• ACTIVITY: After locating "2 => regsOfBlock2" in the listing below, copy that line and each one after it exactly, ending with the line that has "if s.matches p r t code k then".

• EXERCISE MATERIAL:
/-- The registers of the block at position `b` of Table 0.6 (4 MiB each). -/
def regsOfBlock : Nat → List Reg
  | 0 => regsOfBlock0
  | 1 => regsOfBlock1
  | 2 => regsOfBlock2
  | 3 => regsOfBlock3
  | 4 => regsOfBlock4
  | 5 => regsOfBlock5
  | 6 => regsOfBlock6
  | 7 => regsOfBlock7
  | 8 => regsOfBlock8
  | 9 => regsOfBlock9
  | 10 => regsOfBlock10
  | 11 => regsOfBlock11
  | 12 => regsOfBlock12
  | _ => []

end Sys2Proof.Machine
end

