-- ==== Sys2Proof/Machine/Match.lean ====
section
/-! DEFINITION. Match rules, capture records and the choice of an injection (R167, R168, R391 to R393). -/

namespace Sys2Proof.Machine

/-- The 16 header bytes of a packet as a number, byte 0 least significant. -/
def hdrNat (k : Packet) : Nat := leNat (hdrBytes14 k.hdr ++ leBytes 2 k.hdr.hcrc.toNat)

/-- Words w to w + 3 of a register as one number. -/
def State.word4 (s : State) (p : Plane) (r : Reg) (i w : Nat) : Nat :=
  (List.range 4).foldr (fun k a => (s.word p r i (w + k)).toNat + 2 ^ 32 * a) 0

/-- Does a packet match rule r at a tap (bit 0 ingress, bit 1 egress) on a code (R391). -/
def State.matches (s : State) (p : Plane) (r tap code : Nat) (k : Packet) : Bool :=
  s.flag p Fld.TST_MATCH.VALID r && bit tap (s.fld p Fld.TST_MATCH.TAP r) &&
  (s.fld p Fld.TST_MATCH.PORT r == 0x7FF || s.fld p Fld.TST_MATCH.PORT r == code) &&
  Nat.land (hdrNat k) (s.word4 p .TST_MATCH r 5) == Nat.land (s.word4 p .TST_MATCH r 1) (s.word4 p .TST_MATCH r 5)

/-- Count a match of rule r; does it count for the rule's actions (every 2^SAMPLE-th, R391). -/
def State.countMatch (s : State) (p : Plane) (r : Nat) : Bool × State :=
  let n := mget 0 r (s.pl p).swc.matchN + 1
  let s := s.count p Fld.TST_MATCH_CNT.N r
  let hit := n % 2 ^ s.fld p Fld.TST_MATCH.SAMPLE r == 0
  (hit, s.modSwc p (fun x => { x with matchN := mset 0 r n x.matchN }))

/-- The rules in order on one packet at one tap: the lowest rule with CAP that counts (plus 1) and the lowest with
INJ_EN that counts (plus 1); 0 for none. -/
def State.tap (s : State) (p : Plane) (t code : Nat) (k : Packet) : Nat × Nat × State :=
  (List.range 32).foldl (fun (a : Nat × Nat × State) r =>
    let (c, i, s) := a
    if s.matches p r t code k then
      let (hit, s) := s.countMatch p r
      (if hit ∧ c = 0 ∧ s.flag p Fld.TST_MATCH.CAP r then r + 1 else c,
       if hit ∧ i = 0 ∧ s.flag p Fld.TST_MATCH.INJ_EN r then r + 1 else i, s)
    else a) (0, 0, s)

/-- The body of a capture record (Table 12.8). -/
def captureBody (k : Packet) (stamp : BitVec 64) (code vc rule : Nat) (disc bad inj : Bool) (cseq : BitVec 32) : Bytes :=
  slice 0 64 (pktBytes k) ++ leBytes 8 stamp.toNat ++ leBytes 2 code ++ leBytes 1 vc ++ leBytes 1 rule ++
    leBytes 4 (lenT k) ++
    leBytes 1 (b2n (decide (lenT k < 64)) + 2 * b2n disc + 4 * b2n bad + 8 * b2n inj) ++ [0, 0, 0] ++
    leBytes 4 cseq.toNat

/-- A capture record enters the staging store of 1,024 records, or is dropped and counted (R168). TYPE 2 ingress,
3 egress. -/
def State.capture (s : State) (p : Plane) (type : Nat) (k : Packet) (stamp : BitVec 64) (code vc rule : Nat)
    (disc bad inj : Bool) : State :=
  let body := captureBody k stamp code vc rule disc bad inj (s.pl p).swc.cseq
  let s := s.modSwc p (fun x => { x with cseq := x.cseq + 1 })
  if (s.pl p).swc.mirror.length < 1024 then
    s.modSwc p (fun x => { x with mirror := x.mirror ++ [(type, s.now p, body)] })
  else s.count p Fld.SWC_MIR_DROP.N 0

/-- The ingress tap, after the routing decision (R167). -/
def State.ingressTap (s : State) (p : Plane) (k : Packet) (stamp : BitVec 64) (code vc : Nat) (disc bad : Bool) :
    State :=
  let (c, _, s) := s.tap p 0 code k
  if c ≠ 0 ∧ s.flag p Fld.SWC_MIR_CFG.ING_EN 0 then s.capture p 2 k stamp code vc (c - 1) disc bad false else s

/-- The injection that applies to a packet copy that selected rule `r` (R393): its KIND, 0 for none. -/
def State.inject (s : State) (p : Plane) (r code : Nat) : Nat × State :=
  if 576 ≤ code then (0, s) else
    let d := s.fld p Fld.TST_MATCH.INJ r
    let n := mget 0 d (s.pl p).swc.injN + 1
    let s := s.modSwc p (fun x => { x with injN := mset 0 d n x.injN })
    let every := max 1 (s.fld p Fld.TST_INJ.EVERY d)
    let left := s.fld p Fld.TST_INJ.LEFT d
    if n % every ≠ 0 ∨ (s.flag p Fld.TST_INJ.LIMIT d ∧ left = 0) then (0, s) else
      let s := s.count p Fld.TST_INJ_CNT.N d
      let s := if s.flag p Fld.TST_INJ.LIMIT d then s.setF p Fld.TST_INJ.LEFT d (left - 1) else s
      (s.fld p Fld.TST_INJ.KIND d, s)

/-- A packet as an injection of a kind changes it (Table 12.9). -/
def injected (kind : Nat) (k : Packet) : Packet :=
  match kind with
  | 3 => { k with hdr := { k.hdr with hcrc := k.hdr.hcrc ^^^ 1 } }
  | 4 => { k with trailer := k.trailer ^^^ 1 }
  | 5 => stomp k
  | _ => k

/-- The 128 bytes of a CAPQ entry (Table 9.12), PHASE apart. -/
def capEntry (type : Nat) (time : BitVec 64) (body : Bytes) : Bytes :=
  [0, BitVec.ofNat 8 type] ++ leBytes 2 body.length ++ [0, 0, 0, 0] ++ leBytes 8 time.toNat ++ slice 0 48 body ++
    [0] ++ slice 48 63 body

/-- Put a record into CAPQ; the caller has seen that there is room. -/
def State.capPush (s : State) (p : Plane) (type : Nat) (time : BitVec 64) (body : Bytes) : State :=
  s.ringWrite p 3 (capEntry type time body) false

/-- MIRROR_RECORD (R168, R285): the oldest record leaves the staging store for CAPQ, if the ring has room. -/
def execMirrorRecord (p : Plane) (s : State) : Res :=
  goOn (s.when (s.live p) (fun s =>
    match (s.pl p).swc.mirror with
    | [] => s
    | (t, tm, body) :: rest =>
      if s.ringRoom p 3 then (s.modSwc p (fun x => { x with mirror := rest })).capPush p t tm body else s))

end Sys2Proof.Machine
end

• OUTPUT FOR THIS TASK:
  | 2 => regsOfBlock2
  | 3 => regsOfBlock3
  | 4 => regsOfBlock4
  | 5 => regsOfBlock5
  | 6 => regsOfBlock6
  | 7 => regsOfBlock7
  | 8 => regsOfBlock8
  | 9 => regsOfBlock9
  | 10 => regsOfBlock10
  | 11 => regsOfBlock11
  | 12 => regsOfBlock12
  | _ => []

end Sys2Proof.Machine
end

-- ==== Sys2Proof/Machine/Match.lean ====
section
/-! DEFINITION. Match rules, capture records and the choice of an injection (R167, R168, R391 to R393). -/

namespace Sys2Proof.Machine

/-- The 16 header bytes of a packet as a number, byte 0 least significant. -/
def hdrNat (k : Packet) : Nat := leNat (hdrBytes14 k.hdr ++ leBytes 2 k.hdr.hcrc.toNat)

/-- Words w to w + 3 of a register as one number. -/
def State.word4 (s : State) (p : Plane) (r : Reg) (i w : Nat) : Nat :=
  (List.range 4).foldr (fun k a => (s.word p r i (w + k)).toNat + 2 ^ 32 * a) 0

/-- Does a packet match rule r at a tap (bit 0 ingress, bit 1 egress) on a code (R391). -/
def State.matches (s : State) (p : Plane) (r tap code : Nat) (k : Packet) : Bool :=
  s.flag p Fld.TST_MATCH.VALID r && bit tap (s.fld p Fld.TST_MATCH.TAP r) &&
  (s.fld p Fld.TST_MATCH.PORT r == 0x7FF || s.fld p Fld.TST_MATCH.PORT r == code) &&
  Nat.land (hdrNat k) (s.word4 p .TST_MATCH r 5) == Nat.land (s.word4 p .TST_MATCH r 1) (s.word4 p .TST_MATCH r 5)

/-- Count a match of rule r; does it count for the rule's actions (every 2^SAMPLE-th, R391). -/
def State.countMatch (s : State) (p : Plane) (r : Nat) : Bool × State :=
  let n := mget 0 r (s.pl p).swc.matchN + 1
  let s := s.count p Fld.TST_MATCH_CNT.N r
  let hit := n % 2 ^ s.fld p Fld.TST_MATCH.SAMPLE r == 0
  (hit, s.modSwc p (fun x => { x with matchN := mset 0 r n x.matchN }))

/-- The rules in order on one packet at one tap: the lowest rule with CAP that counts (plus 1) and the lowest with
INJ_EN that counts (plus 1); 0 for none. -/
def State.tap (s : State) (p : Plane) (t code : Nat) (k : Packet) : Nat × Nat × State :=
  (List.range 32).foldl (fun (a : Nat × Nat × State) r =>
    let (c, i, s) := a
    if s.matches p r t code k then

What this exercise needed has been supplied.